• +90 216 606 3 CHP(247)
  • bilgi@chpgenc.com
  • 09:00-22:00

Füze almak, belediye otobüsü almaya benzemiyor maalesef

Nato genel sekreteri Stoltenberg, Antalya diplomasi forumuna geldi, İngiliz medyasıyla röportaj yaptı, Türkiye’nin satın aldığı S400’leri sordular, “Ukrayna’nın işgali, Nato müttefiklerinin neden Rusya’nın askeri ekipmanlarına bağımlı olmaması gerektiğini gösterdi” dedi.

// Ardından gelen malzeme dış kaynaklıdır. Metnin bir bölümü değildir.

/-! ## What the part sends (chapter 10) -/

/-- The 14 bytes of a request record, field by field (Tables 1-3, 10-2, 10-3). -/
def recordLayout (r : Record) : List Byte :=
  let fields (kind present index port tag : Byte) (generation : Word) : List Byte :=
    [kind, present ||| (if r.mixed = true then 0x80 else 0), index, port, tag, r.firstData, r.latestData,
      hiByte r.firstTime, loByte r.firstTime, hiByte r.latestTime, loByte r.latestTime, r.count,
      hiByte generation, loByte generation]
  match r.source with
  | .selector entry port tag generation => fields 1 0x0F (indexByte entry) (indexByte port) (tag.setWidth 8) generation
  | .tally t port => fields 2 0x03 (indexByte t) (indexByte port) 0 0
  | .presence port => fields 3 0x03 (indexByte port) (indexByte port) 0 0
  | .portFault port => fields 4 0x03 (indexByte port) (indexByte port) 0 0
  | .signal output => fields 5 0x01 (indexByte output) 0 0 0
  | .host => fields 6 0 0 0 0 0

/-- The Type and the payload of an upstream message, field by field (R196, R198, Tables 2-5, 10-1, 10-3). -/
def Upstream.layout : Upstream → Byte × List Byte
  | .control (.notice number level kind count) => (0x41, [number, indexByte level, kind.code, count])
  | .control (.detail (.taken number level record)) => (0x42, [1, 0x07, number, indexByte level] ++ recordLayout record)
  | .control (.detail (.void number level)) => (0x42, [2, 0x03, number, indexByte level] ++ List.replicate 14 0)
  | .control (.detail (.stale number)) => (0x42, [3, 0x01, number, 0xFF] ++ List.replicate 14 0)
  | .control (.detail (.recalled level record)) => (0x42, [4, 0x06, 0, indexByte level] ++ recordLayout record)
  | .control (.reply r) =>
    (0x43, [r.request, r.command, r.status.code,
      (if r.repeated = true then 1 else 0) ||| (if r.toSend = true then 2 else 0)] ++ r.data)
  | .control (.result port request tag data outcome attempts) =>
    (0x44, [indexByte port, request, tag.setWidth 8, data, outcome.code, BitVec.ofNat 8 attempts])
  | .control (.alert lost (.quiescent consecutive total level)) =>
    (0x46, [1, lost, BitVec.ofNat 8 consecutive, hiByte total, loByte total, indexByte level])
  | .control (.alert lost (.doneRefused reason value)) => (0x46, [2, lost, reason.code, value])
  | .control (.alert lost (.recallRefused value)) => (0x46, [3, lost, value])
  | .control (.alert lost (.malformed type sequence length)) => (0x46, [4, lost, type, sequence, length])
  | .control (.alert lost (.started cause rate)) => (0x46, [5, lost, cause.code, rate.code])
  | .relay r =>
    (0x45, [indexByte r.port, r.tag.setWidth 8, r.data, hiByte r.time, loByte r.time, optionalByte r.entry])

/-- The length of an upstream payload (Table 10-1, R198). -/
def Upstream.payloadLength : Upstream → Nat
  | .control (.notice ..) => 4
  | .control (.detail _) => 18
  | .control (.reply r) => 4 + r.data.length
  | .control (.result ..) => 6
  | .control (.alert _ (.quiescent ..)) => 6
  | .control (.alert _ (.doneRefused ..)) => 4
  | .control (.alert _ (.recallRefused _)) => 3
  | .control (.alert _ (.malformed ..)) => 5
  | .control (.alert _ (.started ..)) => 4
  | .relay _ => 6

Yani diplomatik bir nezaket diliyle izah etti, “Türkiye’de Nato kafa Nato mermer diye bir laf var, füze işini çocuk oyuncağı zannediyorlar, umarım şimdi kafalarına dank etmiştir” demeye getirdi.

Çünkü

Soğuk savaş dönemiydi.
ABD’nin U2 isimli casus uçakları vardı.
Uydu teknolojisi henüz bugünkü seviyesinde değildi, CIA’in talebi üzerine geliştirilen bu uçaklar, 24 bin metre irtifaya, stratosfer’e kadar çıkabiliyordu, pilotları astronot kıyafeti giyiyordu, radara yakalanmıyordu, havada 12 saat kalabiliyordu, gelişmiş optik cihazlarıyla Sovyet toprakları üzerinde fotoğraflama yapıyordu.
U2’lerin konuşlandığı ülkelerden biri, elbette Türkiye’ydi.
1956’dan beri İncirlik’ten inip kalkıyordu.

1 Mayıs 1960.
CIA pilotu Francis Gary Powers’ın kullandığı U2 uçağı, İncirlik’ten havalandı, İran’a geçti, Pakistan’a geçti, Ural dağları’ndaki balistik füze merkezi Sverdlosk’u ve uzay üssü inşaatına başlanan Plesetsk’ı görüntülemek üzere Sovyet topraklarına girdi.
Pilot gayet rahattı.
Radarda görünmüyordu.
Zaten, bu yüksekliğe ulaşabilen silah yoktu.
İstedikleri gibi cirit atıyorlardı.
Bumm!
Sverdlosk üzerindeyken, yerden fırlatılan füze U2’yi vurdu.

Tarihte ilk’ti.
Hem radarda görmüşler, hem vurmuşlardı.

O füze
S400’ün dedesi S75’ti.

ABD’nin U2 gibi casus uçaklar geliştirmesi, Türkiye, Pakistan, Norveç gibi ülkeleri havaalanı olarak kullanabilmesi, Sovyet yönetimini yüksek irtifa hava savunma sistemi geliştirmeye yöneltmişti.
O güne kadar, Sovyet toprakları üstü açık kutu gibiydi.
Sınırlarını karadan ve denizden duvar gibi koruyorlardı ama, tavan açıktı, U2’ler vızır vızır dolaşıyor, kabak gibi fotoğraflıyordu.
Gökyüzünü kapatabilmenin tek yolu, yüksek irtifa hava savunma sistemiydi, Rus biliminsanları buna odaklanmışlardı.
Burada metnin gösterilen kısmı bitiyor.